To do
Although the data below holds other lines too, output only those from the line with "(s1.raise 0x0108 (20" up to and including the line with "spare; a move", exactly as they appear.

Task inputs
/-- A request in a reserved slot that can be opened now: the first of its line, with no transaction on it, its set not under
recall, and a way for it (R250, R252). -/
def State.canOpen (s : State) (q : List Packet) (p : Packet) : Bool :=
  (s.txnOn p.line).isNone && !s.recalling p.line && (!s.wantsWay p || (s.victim p.line).isSome) &&
    ((q.find? fun r => r.line == p.line) == some p)

/-- Requests in reserved slots of slice h that can be opened, n at most, in order of arrival (R250). -/
def State.pumpN (h : Nat) : Nat → State → State
  | 0, s => s
  | n + 1, s =>
    let q := (s.homeOf h).topq
    match q.find? fun p => s.canOpen q p with
    | none => s
    | some p =>
      let s1 := s.modHome h fun x => { x with topq := x.topq.erase p }
      State.pumpN h n (if s1.wantsWay p then s1.needWay p true else s1.serve p)
/-- All of them. -/
def State.pumpTop (s : State) (h : Nat) : State := State.pumpN h (s.homeOf h).topq.length s

/-! ### Back-invalidate snoops (R186, R262) -/

/-- A back-invalidate snoop answered: dirty data is written to the device, every holder is invalidated, or the owner keeps a
Shared copy, and the response reports Invalid or Shared; a line with no entry is answered Invalid. None, and an early fasten
where one is needed, while the line is unfastened or closing, in a transaction, or on its way; the flag says that it is a fasten
that delays it. -/
def State.biTry (s : State) (l : Nat) (shared : Bool) : Option State × Bool × State :=
  let wait := (s.txnOn l).isSome || s.recalling l || s.granting 12 l ||
    (match s.ownerOfLine l with | some k => !(s.skl k l).held && (s.sk k).evicts.any fun p => p.line == l | none => false)
  let answer (t : State) (sh : Bool) : State := { t with home := { t.home with
    biMeta := if sh then tset 0 t.home.biMeta l 1 else terase t.home.biMeta l, biRsp := tset 0 t.home.biRsp l (1 + b2n sh) } }
  if wait then (none, false, s)
  else match s.ownerOfLine l with
  | none =>
    let sh := shared && (s.dirOf l).state == 1
    (some (answer (if sh then s else s.dropCopies l) sh), false, s)
  | some k =>
    let x := s.skl k l
    if x.fst = .unfastened ∨ x.fst = .closing then (none, true, s.nackLine k l 2)
    else
      let dirty := x.fst == .fastenedDirty
      let v := if x.held then x.val else s.homeVal l
      if shared ∧ x.held then
        let t := if dirty then (s.homeWrite l v).sendRelease k l else s
        (some (answer (((t.modSkl k l fun y => { y with fst := .clean, own := .shared, hold := 0, nacked := 0 }).modDir l fun d =>
          { d with state := 1, owner := 15, sharers := skBit k }).drainSkein k) true), false, s)
      else
        let t := s.dropCopies l
        (some (answer (if dirty then t.homeWrite l v else t) false), false, s)

/-- The held responses that can be given now are given; 0x0403 is logged for one that a fasten delays (R186, R262, R267). -/
def State.biPump (s : State) : State :=
  foldS s.home.biHeld (fun e t => match t.biTry e.1 e.2.1 with
    | (some u, _, _) => { u with home := { u.home with biHeld := u.home.biHeld.erase e } }
    | (none, fasten, u) =>
      if fasten && !e.2.2.1 then
        { u with home := { u.home with biHeld := u.home.biHeld.map fun x => if x = e then (e.1, e.2.1, true, e.2.2.2) else x } }.raise
          0x0403 (homeSlice e.1)
      else u) s

/-! ### The end of a transaction and of a recall -/

/-- A set recall ends when every skein has acknowledged it and every line has been returned (R264): the set is cleared. -/
def State.recallEnd (s : State) (h : Nat) : State :=
  let x := s.homeOf h
  let inSet (l : Nat) : Bool := homeSlice l == h && dirSet l == x.recallSet
  let late := s.fab.net.any fun q => (q.cmd == 0x05 || q.cmd == 0x06) && inSet q.line
  if !x.recallOn ∨ x.awaits ≠ 0 ∨ late ∨ s.home.txns.any (fun t => inSet t.line) then s
  else
    let ls := (s.home.dir.filter fun e => inSet e.1).map (·.1)
    ((foldS ls (fun l t => t.modDir l DirEntry.clear) (s.modHome h fun x => { x with recallOn := false })).pumpTop h).biPump

/-- A transaction with nothing left to await ends (R247, R253, R254, R255): what its snoops found decides the answer; a
request in a reserved slot is not NACKed for DIR_FULL (R250); requests in reserved slots and held responses follow. -/
def State.finishTxn (s : State) (l : Nat) : State :=
  match s.txnAt l with
  | none => s
  | some t =>
    if t.await ≠ 0 ∨ t.evicting ≠ 0 then s
    else
      let h := homeSlice l
      let s1 := s.closeTxn l
      let s2 :=
        if t.nack ∧ t.recallFor then
          let s3 := s1.modDir l fun d => { d with inelig := true, resv := false }
          if topAge t.req then s3.modHome h fun x => { x with topq := t.req :: x.topq } else s3.nack t.req 3 t.hint
        else if t.nack then s1.nack t.req 4 t.hint
        else if t.recallFor then (s1.modDir l DirEntry.clear).serve t.req
        else s1.serveDone t
      let s3 := foldS t.got (fun q u => u.send (replyTo q 0x1F)) s2
      ((s3.pumpTop h).biPump).recallEnd h

end Sys2Proof.Machine
end

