/-- A reserved place that is given up: its ply is a spare again. -/
def State.unreserve (s : State) (i : Nat) : State :=
  match (s.sp i).target with
  | none => s
  | some d =>
    let s1 := s.modSp i fun x => { x with target := none }
    if (s.ply d.skein d.ply).state ≠ 5 then s1
    else s1.modPly d.skein d.ply fun y => { y with state := if y.step < 9 then 1 else 2 }

/-- A comparator test that a command requested cannot end: the command is answered TARGET_LOST (R165, R455). -/
def State.testLost (s : State) (k p : Nat) : State :=
  match (s.ply k p).testMb with
  | some n => (s.modPly k p fun y => { y with testMb := none }).respond (s.mbOf n) 0x42 0x17 []
  | none => s

/-- A ply is powered off in a state (R160 step 9, R282, R478): it is fenced, having nothing left to answer, its beads return and its
requests leave the queue. -/
def State.plyOff (s : State) (k p st : Nat) : State :=
  let s := s.testLost k p
  let y := s.ply k p
  let s1 := foldS y.sb (fun l t =>
    let x := t.skl k l
    let u := t.sbDrop k p l
    if (u.skl k l).held then u else (u.setSkl k l { x with sbh := setPly x.sbh p true }).evictLine k l) s
  let mine (w : BeadFor) : Bool := match w with
    | .ply a b => a == k && b == p
    | .step a b _ => a == k && b == p
    | .l2Way a b _ => a == k && b == p
    | _ => false
  (((s1.setFence (plyKey k p) { st := 2, since := s.time }).returnBeads k y.beads).modSk k fun z => { z with waiting := z.waiting.filter fun r => !mine r.what }).modPly k p fun y =>
    { y with
      state := st, step := 15, wantStep := 15, draftVersion := 0, draft := [], testPend := false, testFor := none, inject := 0, l2Wait := 0 }

/-- The L2 of a ply cleaned (R160 step 2): dirty lines go to the L3, clean lines are invalidated; none while a dirty line
has no way in the L3. -/
def State.cleanL2 (s : State) (k p : Nat) : Option State :=
  ((s.sk k).lines.filter fun e => e.2.l2.getLsbD p).foldl (fun o e => o.bind fun t =>
    let x := t.skl k e.1
    if x.dirty then t.l2Victim k p e.1
    else
      let u := t.l2Drop k p e.1
      some (if (u.skl k e.1).held then u else (u.setSkl k e.1 { u.skl k e.1 with l2 := x.l2 }).evictLine k e.1)) (some s)

/-- Spindle i begins to move to place d (R22, R160): the ply it leaves, when it is alone on it, begins to drain, and a Fastened
source of a cross-skein move completes a fasten first. -/
def State.moveTo (s : State) (i : Nat) (d : Place) : State :=
  match (s.sp i).host with
  | none => s
  | some h =>
    let z := s.sk h.skein
    let cross := decide (d.skein ≠ h.skein) && !z.loose
    let s0 := if (s.spindlesOn h.skein h.ply).length = 1 then s.drainKey (plyKey h.skein h.ply) else s
    let s1 := (s0.reserve i d).modSp i fun x => { x with
      moving := true, suspended := false, moveEpoch := if cross then z.openEpoch else 0 }
    if cross then s1.requestFasten h.skein else s1

/-- The spindle leaves a failed ply: for the spare of R159, or suspended while there is none (R162). -/
def State.startMove (s : State) (i : Nat) : State :=
  match (s.sp i).host with
  | none => s
  | some h =>
    match s.chooseSpare h.skein with
    | some d => s.moveTo i d
    | none =>
      let x := s.sp i
      let s1 := (s.modSp i fun y => { y with moving := true, suspended := true, moveEpoch := 0 }).modJalif fun j =>
        { j with heldImg := tset {} j.heldImg i { sp := x, epoch := (s.sk h.skein).openEpoch } }
      (s1.raise 0x0108 (20 * h.skein + h.ply) (some i)).spindleNotice i 5 [1]

/-- Moves that were to end on a ply take another place (R162, R172). -/
def State.retarget (s : State) (k p : Nat) : State :=
  let waiting := s.cores.spindles.filterMap fun e => match e.2.target with
    | some d => if d.skein = k ∧ d.ply = p then some e.1 else none
    | none => none
  foldS waiting (fun i t =>
    let u := t.modSp i fun x => { x with target := none }
    if (u.sp i).host.isSome then u.startMove i else u) s

/-- A ply is declared failed (R157, R164, R168 to R170): it begins to drain (R160 step 1) and its spindle moves to a spare; a move
that it was to serve takes another place. -/
def State.failPly (s : State) (k p : Nat) (detail : Option Nat) : State :=
  let s1 := (s.modPly k p fun y => { y with state := 3, inject := 0, failedAt := s.time }).drainKey (plyKey k p)
  let s2 := match detail with
    | some d => s1.raiseD 0x0101 (20 * k + p) (s.spindlesOn k p).head? d
    | none => s1.raise 0x0101 (20 * k + p) (s.spindlesOn k p).head?
  let s3 := s2.retarget k p
  if (s.spindlesOn k p).isEmpty then s3.plyOff k p 3 else foldS (s.spindlesOn k p) (fun i t => t.startMove i) s3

Response for this exercise
      (s1.raise 0x0108 (20 * h.skein + h.ply) (some i)).spindleNotice i 5 [1]

/-- Moves that were to end on a ply take another place (R162, R172). -/
def State.retarget (s : State) (k p : Nat) : State :=
  let waiting := s.cores.spindles.filterMap fun e => match e.2.target with
    | some d => if d.skein = k ∧ d.ply = p then some e.1 else none
    | none => none
  foldS waiting (fun i t =>
    let u := t.modSp i fun x => { x with target := none }
    if (u.sp i).host.isSome then u.startMove i else u) s

/-- A ply is declared failed (R157, R164, R168 to R170): it begins to drain (R160 step 1) and its spindle moves to a spare; a move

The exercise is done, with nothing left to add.